とある出張演奏でのこと。段取りがわからずあたふたするのがイヤなので、始まる前に指揮者に曲順を聞いた。その日の曲目リストを見せて「この順か?」と。彼は笑って答えた。「1曲目はこれ、あとはわからない」。ちなみに演奏開始の5分前くらいの会話だ。えっ?曲順ってその場で決めるの?あなたが知らなくて誰が知ってるの?確かにそれはボジョレーの田舎のカーブ(倉庫)での演奏会で、近所のじいちゃんばあちゃんが来るヌーボーのお祭りみたいなもんで、たいした演奏会ではない。でもさ、曲順くらいさ、決まってて欲しいよな。せめて譜面くらい順に並べておこうよ。普通そう思うと思うんだけど。
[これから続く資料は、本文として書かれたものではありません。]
-- ==== Sys2Proof/Machine/Ops.lean ====
section
/-! DEFINITION. The named operations over buffers and registers: reading and writing an element, the
engine's `MemRead` and `MemWrite` (spec 20_memory.md R59), starting a command, and the two ways a
command ends, `complete` (10_state.md R24) and `raise` (60_exceptions.md R178). -/

namespace Sys2Proof.Machine

/-- The element at an index, if it was written since reset. -/
def bufGet {width : Nat} : Buffer width → Nat → Option (BitVec width)
  | [], _ => none
  | (a, v) :: rest, i => if a = i then some v else bufGet rest i

/-- Write one element, keeping the indices strictly rising. -/
def bufSet {width : Nat} : Buffer width → Nat → BitVec width → Buffer width
  | [], i, x => [(i, x)]
  | (a, v) :: rest, i, x =>
    if i < a then (i, x) :: (a, v) :: rest
    else if i = a then (i, x) :: rest
    else (a, v) :: bufSet rest i x

/-- Write a list of elements at the indices from `i` upwards. -/
def bufStore {width : Nat} : Buffer width → Nat → List (BitVec width) → Buffer width
  | b, _, [] => b
  | b, i, x :: xs => bufStore (bufSet b i x) (i + 1) xs

/-- The byte buffers. -/
inductive ByteSpace where
  | rot | iv | dk
  deriving DecidableEq, Repr

/-- The space of a byte buffer (20_memory.md R50). -/
def ByteSpace.space : ByteSpace → Space
  | .rot => .rot
  | .iv => .iv
  | .dk => .dk

/-- The contents of a byte buffer. -/
def byteBuffer (m : Memory) : ByteSpace → Buffer 8
  | .rot => m.rot
  | .iv => m.iv
  | .dk => m.dk

/-- Why an engine access gives no value. -/
inductive Stop where
  | fault (f : Fault)
  | refused (r : Refusal)
  deriving DecidableEq, Repr

/-- The outcome of a command that stopped. -/
def Stop.outcome : Stop → Host.Outcome State Fault Refusal
  | .fault f => .fault f
  | .refused r => .refused r

/-- `MemRead(space, i, 8)` (20_memory.md R59). An element never written since reset has no defined result:
refused by name (93_implementation_defined.md U3, log 4). -/
def memReadByte (s : State) (sp : ByteSpace) (i : Nat) : Except Stop Byte :=
  if i < s.regs.capacity.toNat then
    match bufGet (byteBuffer s.mem sp) i with
    | some b => .ok b
    | none => .error (.refused (.neverWritten sp.space i))
  else .error (.fault (.engineAccessOutOfRange sp.space i))

/-- `MemRead(CT, i, 64)` (20_memory.md R59). -/
def memReadWord (s : State) (i : Nat) : Except Stop Word :=
  if i < s.regs.capacity.toNat then
    match bufGet s.mem.ct i with
    | some w => .ok w
    | none => .error (.refused (.neverWritten .ct i))
  else .error (.fault (.engineAccessOutOfRange .ct i))

/-- `MemWrite(CT, i, 64, v)`: the 64-bit store of the forward engine stores the whole word (20_memory.md
R59). -/
def memWriteWord (s : State) (i : Nat) (v : Word) : Except Stop State :=
  if i < s.regs.capacity.toNat then
    .ok { s with mem := { s.mem with ct := bufSet s.mem.ct i v } }
  else .error (.fault (.engineAccessOutOfRange .ct i))

/-- `MemWrite(ROT, i, 8, v)`: the 8-bit store of the inverse engine (20_memory.md R59, R60: `ROT` is the only
byte buffer the engine writes). -/
def memWriteByte (s : State) (i : Nat) (v : Byte) : Except Stop State :=
  if i < s.regs.capacity.toNat then
    .ok { s with mem := { s.mem with rot := bufSet s.mem.rot i v } }
  else .error (.fault (.engineAccessOutOfRange .rot i))

/-- Apply an access that may stop at the indices `i`, `i + 1`, …, `i + k - 1`, in that order, and collect the
results. No order of the lanes can be observed (10_state.md R33); it only decides which element a
refusal names (log 4). -/
def collect {α : Type} (load : Nat → Except Stop α) : Nat → Nat → Except Stop (List α)
  | _, 0 => .ok []
  | i, k + 1 =>
    match load i with
    | .error e => .error e
    | .ok x =>
      match collect load (i + 1) k with
      | .error e => .error e
      | .ok xs => .ok (x :: xs)

/-- Write an `ENC` output vector: elements 0..n−1 of `CT`, nothing else (20_memory.md R60). -/
def storeCt (s : State) (ws : List Word) : State :=
  { s with mem := { s.mem with ct := bufStore s.mem.ct 0 ws } }

/-- Write a `DEC` output vector: elements 0..n−1 of `ROT`, nothing else (20_memory.md R60). -/
def storeRot (s : State) (bs : List Byte) : State :=
  { s with mem := { s.mem with rot := bufStore s.mem.rot 0 bs } }

/-- The engine's internal registers once a command has ended: the sequencer idle, and each accumulator
"unspecified and unobservable" (10_state.md R32), a free value (logs 3 and 10). -/
def engineAfterCommand (draws : Nat) : Engine :=
  { s1 := Config.leftover draws, s2 := Config.leftover (draws + 1), s3 := Config.leftover (draws + 2),
    s1sq := Config.leftover (draws + 3), phase := .idle, index := 0 }

/-- `complete`: the command ended with success, `STATUS <- DONE` (10_state.md R24, 00_scope.md R9). -/
def complete (s : State) : State :=
  { s with
    regs := { s.regs with status := statusDone }
    eng := engineAfterCommand s.draws
    draws := s.draws + 4 }

/-- `raise <E>(info)`: the command ended with an engine error, one atomic change (60_exceptions.md R178).
Nothing is saved, there is no handler and no mode (R170, R184). -/
def raise (e : EngineError) (s : State) : State :=
  { s with
    regs := { s.regs with
      status := statusError
      errCode := errorCode e
      errBuf := errorBuf e
      errIvLen := errorIvLen e
      errDataLen := errorDataLen e }
    eng := engineAfterCommand s.draws
    draws := s.draws + 4 }

/-- `start`: a host write to `CMD` was accepted (10_state.md R23, R24): `CMD` stored, the error record
cleared, `STATUS <- BUSY`, the sequencer at its first phase (R33). -/
def startCommand (w : CommandWord) (s : State) : State :=
  { s with
    regs := { s.regs with
      cmd := w
      status := statusBusy
      errCode := 0#3
      errBuf := 0#2
      errIvLen := 0#32
      errDataLen := 0#32 }
    eng := { s.eng with phase := .decode } }

/-- The block's reset input (70_reset_and_hazards.md R200, R201; 10_state.md R36): every control register at
its reset value, `CAPACITY` unchanged (R31), every buffer element never written, the sequencer idle. A
running command is abandoned and no error recorded. The host goes on with its script
(log 16). -/
def resetBlock (s : State) : State :=
  { s with regs := Regs.reset s.regs.capacity, mem := Memory.empty, eng := Engine.reset }

/-- The command the engine fetches: the word `CMD` holds (20_memory.md R63; there is no instruction memory
and no program counter, 10_state.md R33). -/
def fetch (s : State) : CommandWord :=
  s.regs.cmd

end Sys2Proof.Machine
end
私の不安をよそに演奏会は始まり、みんな「次なに?どれ?」とパラパラ譜面をめくりながら進められた。最初の音が落ちたって、そんな些細なことにはこだわらないのさ〜。あはは...って、笑えない。
いいぞ!"S'il vous plait"おばさん
指揮者が演奏を止めると同時に、みんなしゃべり出す。(日本で入っていたオケでは、そんなことをするのは打楽器くらいだったので、よく怒られていたのだが...)ここでは全パート打楽器状態。勿論指揮者だって時には怒るが、それよりも「シルブプレおばさん」の方がすごい。シルブプレとは、英語で言うところのプリーズなんだが、シルブプレの方が言い方次第でいろんなニュアンスを含んでいる気がする。「ちょっと皆さん!」って感じだろうか。おばさんはやや勿体つけた言い方で威圧感たっぷりに言う。それに対してまた他の人が反応する。ある人は「ブラボー(よくぞ言った!って感じか)」。またある人は「ぷっ(ふんっ何さっ!って顔をする)」。声は覚えたのだが、実はまだシルブプレおばさんの正体を私は知らない。残念だ。
ティンパニと大太鼓は違うと思う
「詩人と農夫」の冒頭、ファンファーレの後、弦に引き継がれて静かになったところで大太鼓が3打×2回ある。なかなかに印象的なので、指揮者がその大太鼓を欲しいと思う気持ちはよくわかる。彼は言った。「そこ、たたいて。ボンボンボンって。」でも私に与えられた楽器はティンパニだけだ。適当な音でたたいてみる。指揮者のOKサインをもらう。アリなんや...こーゆーの...。
トライアングルは楽器であって工具ではないと思う
「天国と地獄」のティンパニが休みのところで、トライアングルをたたけと言われた。譜面はあるのでホッとしたが、楽器がない。「来週持ってくる」言ったとおり指揮者は次の週にトライアングルを持って来てくれた。受け取って唖然とした。バチがネジだった。う〜ん...ネジでたたくのか...。家に帰ってから、YAMAHAで買った息子のトライアングルを出してみる。どう考えてもこっちの方がまともだ。
ティンパニを物置にしないで欲しい
練習に行ってまず最初にすることは、たいていティンパニの上に置かれたバイオリンのケースやコートなどを他の場所に移すこと。ものすごく寂しい瞬間だ。普段の練習で使っているのは団所有のティンパニではないんだが、それにしたって、いくら古くたって、それはいかんだろー。いくら主張しなきゃいけない国だからって、そのくらい言わなくたってわかって欲しいと思う私は間違っているのだろうか。